In the U.S., the PCP technology is being used for intermittent repairs (full-depth joint repairs or
full panel replacement) and for continuous applications (longer length/wider area rehabilitation)
with service life expectations of at least 20 years for intermittent repairs and at least 40 years for
continuous applications, without significant future corrective treatment.
PCP technology can significantly reduce traffic impacts of roadway repair and reconstruction
projects, particularly on heavily traveled routes. The technology is applicable to small segments,
enabling flexibility in construction phasing, as well as for use in corridor-wide pavement
reconstruction.
SHRP2 PROJECT R05 BACKGROUND
Because the information on PCP technology was not well documented, in 2007 the Strategic
Highway Research Program 2 (SHRP2) initiated Project R05 to develop the necessary technical
information and guidelines that would encourage the rapid and successful adoption of this new
technology. The Project R05 study was conducted from 2008 to 2012. The final report, Precast
Concrete Pavement Technology, is available at http://www.trb.org/main/blurbs/167788.aspx.

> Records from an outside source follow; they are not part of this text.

/-- Settles O57: the first expansion leaves r2 and r4 and its carry, so the second computes the chain's second byte; the chain
adds the whole numbers. -/
theorem sixteenBitAdditionScriptAdds : Obligations.SixteenBitAdditionScriptAdds := by
  intro o n z h hconf hn hline
  have hr : ∀ k : Byte, k.toNat < 7 → k.toNat < n.toNat := fun k hk => Nat.lt_of_lt_of_le hk hn
  obtain ⟨o₁, hfirst, ⟨fl, hflags, hcarry⟩, hconf₁, hready₁, hlow, hkeep₁⟩ :=
    h.runPseudo_arith .add hconf (hr 1 (by decide)) (hr 3 (by decide)) (hr 5 (by decide)) (by decide)
  obtain ⟨o₂, hsecond, -, -, -, hhigh, hkeep₂⟩ :=
    Ready.runPseudo_arith (o := o₁.goto 1) (chainOpcode .add (some fl.c)) hready₁ hconf₁ (hr 2 (by decide))
      (hr 4 (by decide)) (hr 6 (by decide)) (by decide)
  rw [← ite_carry_eq_chainOpcode] at hsecond
  have hkeep : ∀ k : Byte, k ≠ 5 → (o₁.goto 1).machine.core.rf.readCell k = o.machine.core.rf.readCell k := hkeep₁
  refine ⟨o₂.goto 2, runScript_act_ifThen hline hfirst hflags hsecond, ?_, fun k h5 h6 => (hkeep₂ k h6).trans (hkeep k h5)⟩
  obtain ⟨hsum, -⟩ := carryChainComputesMultiByteSumsAndDifferences
    [(o.machine.core.rf.readCell 1, o.machine.core.rf.readCell 3),
      (o.machine.core.rf.readCell 2, o.machine.core.rf.readCell 4)] (by simp)
  rw [hkeep 2 (by decide), hkeep 4 (by decide), hcarry] at hhigh
  have hlow₂ := (hkeep₂ 5 (by decide)).trans hlow
  have hbytes := congrArg₂ (fun low high => bytesToNat [low, high]) hlow₂ hhigh
  have hrange : 65536 = 256 ^ 2 := by norm_num
  rw [hrange]
  exact hbytes.trans hsum

end Sys2Proof.Claims
end

section
/-! PROOF. Errors (60_exceptions.md R200 to R206). A transaction that answers an error had a cause for that error and left
`afterError` (`exec_err`), which under ERROR_POLICY = return only records the response (`State.afterError_eq_record`). -/

namespace Sys2Proof.Machine

variable {i : Instr} {s t : State} {e : Err}

/-- Inversion at an error response: of the two things `exec_next` allows, only the error answers one. -/
theorem exec_err (h : exec i s = .next t) (he : t.responses = .err e :: s.responses) :
    s.core.halted = false ∧ Cause i s e ∧ t = s.afterError e := by
  obtain ⟨hs, ⟨e', hc, rfl⟩ | ⟨p, c, -, rfl⟩⟩ := exec_next h
  · obtain rfl : e' = e := Response.err.inj (List.cons.inj he).1
    exact ⟨hs, hc, rfl⟩
  · cases he

/-- Under ERROR_POLICY = return an error is recorded and nothing else (R203, R205). -/
theorem State.afterError_eq_record (hs : s.core.halted = false) (hp : s.errorPolicy = .ret) (e : Err) :
    s.afterError e = s.record (.err e) :=
  congrArg (fun c => (s.withCore c).record (.err e)) (State.afterError_core_of_ret hs hp e)

theorem RegFile.sizeByte_of_size {rf : RegFile} {n : Byte} (h : rf.size = some n) : rf.sizeByte = n := by
  rw [RegFile.sizeByte, h, Option.getD_some]

/-- A transaction that has a next state leaves `halted` set iff it answered an error under the halt policy (R206). -/
theorem exec_halted_iff {r : Response} (h : exec i s = .next t) (hr : t.responses = r :: s.responses) :
    t.core.halted = true ↔ r.isErr = true ∧ s.errorPolicy = .halt := by
  obtain ⟨hs, ⟨e, -, rfl⟩ | ⟨p, c, hf, rfl⟩⟩ := exec_next h
  · obtain rfl : .err e = r := (List.cons.inj hr).1
    simp [Response.isErr]
  · obtain rfl : .ok p = r := (List.cons.inj hr).1
    simp [Response.isErr, hf.halted_eq, hs]

/-- A halted machine takes no step but a reset, since every other step is a transaction (R206). -/
theorem step_of_halted (hs : s.core.halted = true) (h : step s = .next t) : ∃ rest, s.inputs = .reset :: rest := by
  obtain ⟨rest, hin, -⟩ | ⟨_, rest, i, -, -, hx⟩ := step_next h
  · exact ⟨rest, hin⟩
  · rw [exec_of_halted i (s.withInputs rest) hs] at hx
    cases hx

/-- The machine after a successful `configure` is ready for an `execute` (40_alu_control.md R100). -/
theorem exists_exec_aluConfigure (lat : Latency) (hs : s.core.halted = false)
    (hconf : s.core.alu.configured = false) :
    ∃ u, exec (.aluConfigure lat) s = .next u ∧ u.core.halted = false ∧ u.core.alu.configured = true ∧
      u.core.rf = s.core.rf ∧ u.responses = .ok .none :: s.responses :=
  ⟨_, exec_of_effect hs ⟨hconf, rfl, rfl⟩, hs, rfl, rfl, rfl⟩

end Sys2Proof.Machine

namespace Sys2Proof.Claims
open Sys2Proof.Machine

/-- Settles O41: an error response has its `Cause`, which names the error at each instruction. -/
theorem everyErrorHasItsCause : Obligations.EveryErrorHasItsCause := by
  refine ⟨fun i s t e h he => ?_, fun _ => rfl, rfl, rfl, rfl, rfl, fun _ _ => rfl⟩
  obtain ⟨-, hcause, -⟩ := exec_err h he
  cases i
  case aluLast => exact hcause.elim
  case aluConfigure lat => obtain ⟨rfl, hc⟩ := hcause; exact ⟨⟨lat, rfl⟩, hc⟩
  case rfCreate n z rl wl => obtain ⟨rfl, hc⟩ := hcause; exact ⟨⟨n, z, rl, wl, rfl⟩, hc⟩
  case rfClear | rfDump => obtain ⟨rfl, hc⟩ := hcause; exact ⟨⟨rfl, nofun⟩, hc⟩
  case rfWrite addr v =>
    obtain ⟨rfl, hc⟩ | ⟨rfl, hc, hout⟩ := hcause
    · exact ⟨⟨rfl, nofun⟩, hc⟩
    · exact ⟨.inl ⟨v, rfl⟩, hc, fun _ => RegFile.sizeByte_of_size, hout⟩
  case rfRead addr =>
    obtain ⟨rfl, hc⟩ | ⟨rfl, hc, hout⟩ := hcause
    · exact ⟨⟨rfl, nofun⟩, hc⟩
    · exact ⟨.inr (.inl rfl), hc, fun _ => RegFile.sizeByte_of_size, hout⟩
  case rfReadPair a b =>
    obtain ⟨rfl, hc⟩ | ⟨rfl, hc, hout⟩ | ⟨rfl, hc, -, hout⟩ := hcause
    · exact ⟨⟨rfl, nofun⟩, hc⟩
    · exact ⟨.inr (.inr (.inl ⟨b, rfl⟩)), hc, fun _ => RegFile.sizeByte_of_size, hout⟩
    · exact ⟨.inr (.inr (.inr ⟨a, rfl⟩)), hc, fun _ => RegFile.sizeByte_of_size, hout⟩
  all_goals obtain ⟨rfl, hc⟩ := hcause; exact ⟨rfl, hc⟩

/-- Settles O42: an error leaves `afterError`. -/
theorem anErrorChangesNoState : Obligations.AnErrorChangesNoState := by
  intro i s t e h he
  obtain ⟨hs, -, rfl⟩ := exec_err h he
  exact ⟨rfl, rfl, fun hp => State.afterError_core_of_ret hs hp e⟩

/-- Settles O43: what a transaction, and then a step, does with `halted`. -/
theorem haltPolicyStopsTheCoreForGood : Obligations.HaltPolicyStopsTheCoreForGood :=
  ⟨fun _ _ _ _ h hr => exec_halted_iff h hr, exec_of_halted, fun _ _ hs h => step_of_halted hs h⟩

/-- No transaction reads the responses given, so it answers the same with one more or one less of them. -/
theorem answers_record_iff {i : Instr} {s : State} {r r' : Response} {c : CoreState} :
    Answers i (s.record r') r c ↔ Answers i s r c := by
  refine ⟨fun h => ?_, fun h => h.record r'⟩
  obtain ⟨hs, ⟨e, hc, rfl, rfl⟩ | ⟨p, hf, rfl⟩⟩ := h.cases
  · exact raises_of_cause (s := s) hs hc
  · exact answers_of_effect (s := s) hs hf

/-- Settles O44: the error left the same machine with one more response. -/
theorem afterAnErrorTheNextTransactionIsTakenNormally : Obligations.AfterAnErrorTheNextTransactionIsTakenNormally := by
  intro i j s t e hp h he r c
  obtain ⟨hs, -, rfl⟩ := exec_err h he
  rw [State.afterError_eq_record hs hp]
  exact answers_record_iff.symm

/-- Settles O45: the refusal leaves CORE as it was, `configure` then has its effect, and so has the same `execute`. -/
theorem executeSucceedsWhenRetriedAfterConfigure : Obligations.ExecuteSucceedsWhenRetriedAfterConfigure := by
  intro i s lat hi hp hs hconf
  obtain ⟨r, hdelivers⟩ := exists_effect_iff_delivers hi
  have hrefused : exec i s = .next (s.record (.err .notConfigured)) := by
    rw [exec_of_cause hs ((cause_iff_of_isExecute hi).2 ⟨rfl, hconf⟩), State.afterError_eq_record hs hp]
  obtain ⟨u, hconfigured, hu, huconf, hrf, hresp⟩ := exists_exec_aluConfigure (s := s.record _) lat hs hconf
  have hretried := exec_of_effect hu ((hdelivers u _ _).2 ⟨huconf, rfl, rfl⟩)
  refine ⟨r, _, runAll_cons.2 ⟨_, hrefused, runAll_cons.2 ⟨u, hconfigured, runAll_cons.2 ⟨_, hretried, rfl⟩⟩⟩,
    rfl, hrf, ?_⟩
  rw [State.afterSuccess_responses, hresp, State.record_responses]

The study demonstrated that the PCP technology is ready for wider implementation and that
many of the PCP systems available in the U.S. can meet the needs of highway agencies for rapid
renewal of their highway systems. The following products were developed under SHRP2 Project
R05:
Overall findings related to viability of the PCP technology.
Findings based on SHRP2 field testing.
Guidelines for PCP project selection.
Guidelines for PCP system acceptance.
Guidelines for design of PCP systems.
Guidelines for PCP fabrication.
Guidelines for PCP installation.
Implementation plan for PCP technology.
Long-term monitoring plan for PCP projects.
Model specifications.
2
The review of projects constructed in the U.S. and the SHRP2 field testing indicated that
sufficient advances have been made to reliably design and construct PCP systems to achieve five
key attributes of successful pavements, as follows:
1. Constructability—Techniques and equipment are available to ensure acceptable
production rates for the installation of PCP systems.
2. Concrete durability—Plant fabrication of precast panels results in excellent concrete
strength and durability.
3. Load transfer at joints—Reliable and economical techniques are available to provide
effective load transfer at transverse joints in jointed PCP systems and post-tensioned PCP
systems.
4. Panel support—Techniques to provide adequate and uniform base support conditions
continue to be improved.
5. Efficiency—Panels are thinner than standard cast-in-place concrete and last longer
because of prestressing and/or reinforcing elements in the PCP system.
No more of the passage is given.